-- Opening Marker --

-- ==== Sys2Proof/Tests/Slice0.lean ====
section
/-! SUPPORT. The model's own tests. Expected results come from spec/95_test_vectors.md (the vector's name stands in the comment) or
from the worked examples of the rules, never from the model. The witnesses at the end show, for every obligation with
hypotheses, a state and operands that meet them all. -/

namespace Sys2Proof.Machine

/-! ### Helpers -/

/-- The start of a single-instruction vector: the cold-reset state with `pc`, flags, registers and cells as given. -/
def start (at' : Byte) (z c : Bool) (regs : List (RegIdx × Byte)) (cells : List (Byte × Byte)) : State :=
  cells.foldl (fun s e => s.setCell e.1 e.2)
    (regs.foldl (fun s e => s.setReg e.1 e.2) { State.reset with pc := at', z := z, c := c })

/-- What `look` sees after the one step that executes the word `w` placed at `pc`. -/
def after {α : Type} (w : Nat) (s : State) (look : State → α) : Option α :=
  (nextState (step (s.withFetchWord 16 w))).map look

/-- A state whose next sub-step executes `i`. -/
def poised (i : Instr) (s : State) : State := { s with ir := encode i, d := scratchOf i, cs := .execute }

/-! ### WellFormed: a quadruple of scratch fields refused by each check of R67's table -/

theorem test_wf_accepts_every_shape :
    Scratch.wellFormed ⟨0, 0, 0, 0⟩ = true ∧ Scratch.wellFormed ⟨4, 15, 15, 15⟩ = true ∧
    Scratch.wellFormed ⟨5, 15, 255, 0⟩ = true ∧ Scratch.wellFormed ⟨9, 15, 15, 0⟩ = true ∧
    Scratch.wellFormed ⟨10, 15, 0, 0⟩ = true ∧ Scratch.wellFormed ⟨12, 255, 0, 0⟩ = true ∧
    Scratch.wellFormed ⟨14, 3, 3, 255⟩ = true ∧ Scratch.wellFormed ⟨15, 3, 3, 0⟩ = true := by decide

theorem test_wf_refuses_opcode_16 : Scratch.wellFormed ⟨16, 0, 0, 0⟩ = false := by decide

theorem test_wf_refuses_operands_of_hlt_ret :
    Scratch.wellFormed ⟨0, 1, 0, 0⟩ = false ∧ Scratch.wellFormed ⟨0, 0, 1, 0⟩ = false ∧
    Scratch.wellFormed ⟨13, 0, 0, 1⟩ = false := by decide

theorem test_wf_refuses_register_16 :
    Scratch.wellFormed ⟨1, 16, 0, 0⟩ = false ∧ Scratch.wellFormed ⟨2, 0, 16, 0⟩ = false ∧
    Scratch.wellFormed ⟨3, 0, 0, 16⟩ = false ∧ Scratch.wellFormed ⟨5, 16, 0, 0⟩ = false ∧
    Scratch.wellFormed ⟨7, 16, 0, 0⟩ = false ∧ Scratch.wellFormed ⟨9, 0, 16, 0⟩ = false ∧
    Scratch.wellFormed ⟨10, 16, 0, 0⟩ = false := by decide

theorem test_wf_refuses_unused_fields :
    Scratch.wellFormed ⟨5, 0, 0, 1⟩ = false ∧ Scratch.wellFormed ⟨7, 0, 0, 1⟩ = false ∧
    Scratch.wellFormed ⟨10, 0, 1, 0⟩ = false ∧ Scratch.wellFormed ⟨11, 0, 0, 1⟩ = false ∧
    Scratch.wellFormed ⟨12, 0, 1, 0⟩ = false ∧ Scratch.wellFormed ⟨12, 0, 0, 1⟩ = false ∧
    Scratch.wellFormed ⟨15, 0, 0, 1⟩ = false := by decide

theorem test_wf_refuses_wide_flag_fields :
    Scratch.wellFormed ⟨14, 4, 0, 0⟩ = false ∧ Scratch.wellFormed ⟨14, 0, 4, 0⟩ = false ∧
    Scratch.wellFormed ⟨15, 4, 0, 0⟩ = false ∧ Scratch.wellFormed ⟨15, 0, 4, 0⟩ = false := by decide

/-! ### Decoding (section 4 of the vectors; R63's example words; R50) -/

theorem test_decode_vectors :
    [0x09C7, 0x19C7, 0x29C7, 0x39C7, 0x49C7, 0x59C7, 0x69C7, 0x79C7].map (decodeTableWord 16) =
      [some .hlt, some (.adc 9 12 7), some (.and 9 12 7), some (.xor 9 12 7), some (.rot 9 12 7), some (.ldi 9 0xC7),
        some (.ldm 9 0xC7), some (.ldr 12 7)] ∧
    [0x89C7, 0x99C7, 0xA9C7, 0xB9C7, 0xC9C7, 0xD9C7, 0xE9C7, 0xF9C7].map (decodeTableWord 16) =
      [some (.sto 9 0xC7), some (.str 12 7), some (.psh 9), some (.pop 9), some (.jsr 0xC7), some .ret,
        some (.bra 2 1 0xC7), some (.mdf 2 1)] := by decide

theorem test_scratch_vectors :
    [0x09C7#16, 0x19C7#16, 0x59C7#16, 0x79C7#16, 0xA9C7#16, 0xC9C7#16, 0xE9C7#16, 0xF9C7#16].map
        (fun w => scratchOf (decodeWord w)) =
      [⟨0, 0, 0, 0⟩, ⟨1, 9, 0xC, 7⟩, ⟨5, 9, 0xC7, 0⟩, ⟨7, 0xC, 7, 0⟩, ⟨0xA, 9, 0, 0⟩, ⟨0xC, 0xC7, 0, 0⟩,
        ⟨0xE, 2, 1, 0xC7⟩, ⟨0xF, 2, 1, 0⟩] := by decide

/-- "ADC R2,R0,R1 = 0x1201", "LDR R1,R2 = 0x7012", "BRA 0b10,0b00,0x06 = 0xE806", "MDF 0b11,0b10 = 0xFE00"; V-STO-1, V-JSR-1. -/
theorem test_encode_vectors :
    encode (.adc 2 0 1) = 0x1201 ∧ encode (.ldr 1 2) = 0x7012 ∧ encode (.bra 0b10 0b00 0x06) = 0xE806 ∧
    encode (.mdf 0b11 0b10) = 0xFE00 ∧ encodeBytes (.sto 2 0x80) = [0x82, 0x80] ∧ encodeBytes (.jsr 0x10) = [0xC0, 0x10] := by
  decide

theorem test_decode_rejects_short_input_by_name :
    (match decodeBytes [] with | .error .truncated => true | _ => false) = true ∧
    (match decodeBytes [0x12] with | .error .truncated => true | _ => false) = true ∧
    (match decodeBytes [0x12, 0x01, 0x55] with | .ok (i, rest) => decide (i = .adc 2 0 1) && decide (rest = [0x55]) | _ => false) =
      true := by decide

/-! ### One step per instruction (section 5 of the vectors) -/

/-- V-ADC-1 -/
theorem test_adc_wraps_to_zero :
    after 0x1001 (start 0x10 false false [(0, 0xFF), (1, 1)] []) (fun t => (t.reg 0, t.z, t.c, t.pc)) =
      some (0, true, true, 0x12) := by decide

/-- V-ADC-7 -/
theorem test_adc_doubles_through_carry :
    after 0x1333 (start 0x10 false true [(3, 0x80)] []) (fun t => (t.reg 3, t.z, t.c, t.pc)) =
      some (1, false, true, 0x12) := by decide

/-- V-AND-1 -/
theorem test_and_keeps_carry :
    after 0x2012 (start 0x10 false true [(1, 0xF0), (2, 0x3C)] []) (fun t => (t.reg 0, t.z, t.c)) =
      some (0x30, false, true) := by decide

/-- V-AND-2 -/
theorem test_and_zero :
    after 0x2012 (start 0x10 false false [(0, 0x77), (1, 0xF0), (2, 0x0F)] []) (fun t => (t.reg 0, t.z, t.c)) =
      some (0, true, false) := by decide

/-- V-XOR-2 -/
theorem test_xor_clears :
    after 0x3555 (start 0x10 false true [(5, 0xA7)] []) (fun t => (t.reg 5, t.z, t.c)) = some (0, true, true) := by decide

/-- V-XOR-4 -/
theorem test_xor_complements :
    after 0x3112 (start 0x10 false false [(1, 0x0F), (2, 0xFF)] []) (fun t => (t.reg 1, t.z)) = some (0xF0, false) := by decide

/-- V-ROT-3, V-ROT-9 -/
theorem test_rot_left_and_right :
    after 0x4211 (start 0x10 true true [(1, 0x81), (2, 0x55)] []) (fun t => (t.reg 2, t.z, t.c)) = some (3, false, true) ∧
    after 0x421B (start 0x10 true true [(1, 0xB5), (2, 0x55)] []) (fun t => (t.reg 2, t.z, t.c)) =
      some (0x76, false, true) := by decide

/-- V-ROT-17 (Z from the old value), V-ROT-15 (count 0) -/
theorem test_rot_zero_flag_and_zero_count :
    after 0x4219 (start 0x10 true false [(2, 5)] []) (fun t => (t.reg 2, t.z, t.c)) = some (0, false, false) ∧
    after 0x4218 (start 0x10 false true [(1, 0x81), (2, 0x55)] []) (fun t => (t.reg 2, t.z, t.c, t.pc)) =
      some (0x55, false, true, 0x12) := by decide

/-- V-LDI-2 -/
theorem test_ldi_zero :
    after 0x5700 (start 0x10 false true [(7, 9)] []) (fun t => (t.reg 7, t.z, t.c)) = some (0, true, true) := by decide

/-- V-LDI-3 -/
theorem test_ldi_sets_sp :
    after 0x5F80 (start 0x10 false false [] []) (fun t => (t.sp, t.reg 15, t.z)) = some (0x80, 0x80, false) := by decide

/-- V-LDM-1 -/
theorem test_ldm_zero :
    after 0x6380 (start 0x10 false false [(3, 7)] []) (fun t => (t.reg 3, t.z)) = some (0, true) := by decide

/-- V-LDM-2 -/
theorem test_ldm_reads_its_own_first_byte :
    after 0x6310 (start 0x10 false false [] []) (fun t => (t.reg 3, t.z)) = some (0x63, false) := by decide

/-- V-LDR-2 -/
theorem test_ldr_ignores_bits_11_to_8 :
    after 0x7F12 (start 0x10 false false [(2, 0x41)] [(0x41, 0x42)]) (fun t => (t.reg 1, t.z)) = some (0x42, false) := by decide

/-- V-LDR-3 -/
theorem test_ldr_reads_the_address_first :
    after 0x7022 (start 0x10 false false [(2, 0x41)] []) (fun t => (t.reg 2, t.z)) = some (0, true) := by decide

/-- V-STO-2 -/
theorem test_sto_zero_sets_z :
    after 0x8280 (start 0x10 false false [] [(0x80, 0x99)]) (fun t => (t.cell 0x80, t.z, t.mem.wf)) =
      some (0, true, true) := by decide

-- Closing Marker --
-- Opening Marker --

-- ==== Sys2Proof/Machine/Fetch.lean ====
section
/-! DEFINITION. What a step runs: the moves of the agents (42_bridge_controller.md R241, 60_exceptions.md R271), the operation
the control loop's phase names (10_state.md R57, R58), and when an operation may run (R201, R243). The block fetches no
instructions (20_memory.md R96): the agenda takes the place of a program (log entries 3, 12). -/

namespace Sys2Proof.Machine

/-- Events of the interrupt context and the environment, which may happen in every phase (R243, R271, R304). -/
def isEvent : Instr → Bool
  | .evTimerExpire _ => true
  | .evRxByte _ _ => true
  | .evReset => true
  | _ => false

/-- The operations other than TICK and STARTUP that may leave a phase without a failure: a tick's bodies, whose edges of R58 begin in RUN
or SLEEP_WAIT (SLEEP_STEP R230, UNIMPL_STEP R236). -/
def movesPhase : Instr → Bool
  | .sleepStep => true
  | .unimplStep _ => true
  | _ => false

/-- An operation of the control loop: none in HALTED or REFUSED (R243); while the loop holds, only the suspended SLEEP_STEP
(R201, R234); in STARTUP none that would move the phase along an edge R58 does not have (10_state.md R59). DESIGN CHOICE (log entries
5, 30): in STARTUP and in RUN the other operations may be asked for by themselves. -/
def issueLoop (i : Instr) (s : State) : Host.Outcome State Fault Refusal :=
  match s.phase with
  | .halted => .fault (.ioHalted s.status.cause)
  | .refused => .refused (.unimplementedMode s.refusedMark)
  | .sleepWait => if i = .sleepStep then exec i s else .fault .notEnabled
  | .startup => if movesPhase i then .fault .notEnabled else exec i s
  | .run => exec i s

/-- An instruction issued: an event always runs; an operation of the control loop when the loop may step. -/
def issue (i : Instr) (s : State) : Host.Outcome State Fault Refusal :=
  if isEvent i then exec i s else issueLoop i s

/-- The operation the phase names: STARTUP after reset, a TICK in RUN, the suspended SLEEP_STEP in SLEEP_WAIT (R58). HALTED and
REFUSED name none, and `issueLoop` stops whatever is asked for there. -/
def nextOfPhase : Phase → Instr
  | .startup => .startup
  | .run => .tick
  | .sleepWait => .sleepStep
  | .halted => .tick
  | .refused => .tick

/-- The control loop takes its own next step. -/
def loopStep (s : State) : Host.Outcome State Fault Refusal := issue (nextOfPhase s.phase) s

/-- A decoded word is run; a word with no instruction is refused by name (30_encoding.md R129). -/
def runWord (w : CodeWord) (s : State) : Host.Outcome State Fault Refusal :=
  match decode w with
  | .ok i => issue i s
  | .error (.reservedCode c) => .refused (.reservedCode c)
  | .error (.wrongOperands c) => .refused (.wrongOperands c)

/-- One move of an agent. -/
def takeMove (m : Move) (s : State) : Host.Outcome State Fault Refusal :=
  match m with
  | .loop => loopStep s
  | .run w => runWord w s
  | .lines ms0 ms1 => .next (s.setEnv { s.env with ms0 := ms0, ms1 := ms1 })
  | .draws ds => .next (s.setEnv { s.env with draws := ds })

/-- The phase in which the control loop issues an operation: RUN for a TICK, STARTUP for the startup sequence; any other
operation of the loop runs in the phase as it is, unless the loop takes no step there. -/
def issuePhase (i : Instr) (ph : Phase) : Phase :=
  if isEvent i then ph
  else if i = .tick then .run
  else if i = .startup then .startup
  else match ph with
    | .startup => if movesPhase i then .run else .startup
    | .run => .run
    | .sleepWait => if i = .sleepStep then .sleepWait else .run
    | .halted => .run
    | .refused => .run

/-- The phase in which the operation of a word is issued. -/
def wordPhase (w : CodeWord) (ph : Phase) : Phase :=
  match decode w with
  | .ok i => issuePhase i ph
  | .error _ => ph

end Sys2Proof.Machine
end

-- Closing Marker --
-- Opening Marker --

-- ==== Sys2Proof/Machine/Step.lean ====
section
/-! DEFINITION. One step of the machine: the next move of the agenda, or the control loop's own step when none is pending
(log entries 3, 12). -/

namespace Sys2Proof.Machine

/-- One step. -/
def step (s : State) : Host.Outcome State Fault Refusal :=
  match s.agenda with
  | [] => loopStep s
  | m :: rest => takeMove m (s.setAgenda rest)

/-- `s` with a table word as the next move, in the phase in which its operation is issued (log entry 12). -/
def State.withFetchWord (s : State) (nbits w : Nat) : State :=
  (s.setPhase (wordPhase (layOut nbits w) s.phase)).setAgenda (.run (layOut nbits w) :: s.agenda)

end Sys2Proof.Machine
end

-- Closing Marker --

Exercise description = Reproduce exactly the section above that begins at the line containing "-- ==== Sys2Proof/Tests/Slice0.lean" and ends at the line containing "### Helpers -/", leaving out all other lines.

Output for this task =
-- ==== Sys2Proof/Tests/Slice0.lean ====
section
/-! SUPPORT. The model's own tests. Expected results come from spec/95_test_vectors.md (the vector's name stands in the comment) or
from the worked examples of the rules, never from the model. The witnesses at the end show, for every obligation with
hypotheses, a state and operands that meet them all. -/

namespace Sys2Proof.Machine

/-! ### Helpers -/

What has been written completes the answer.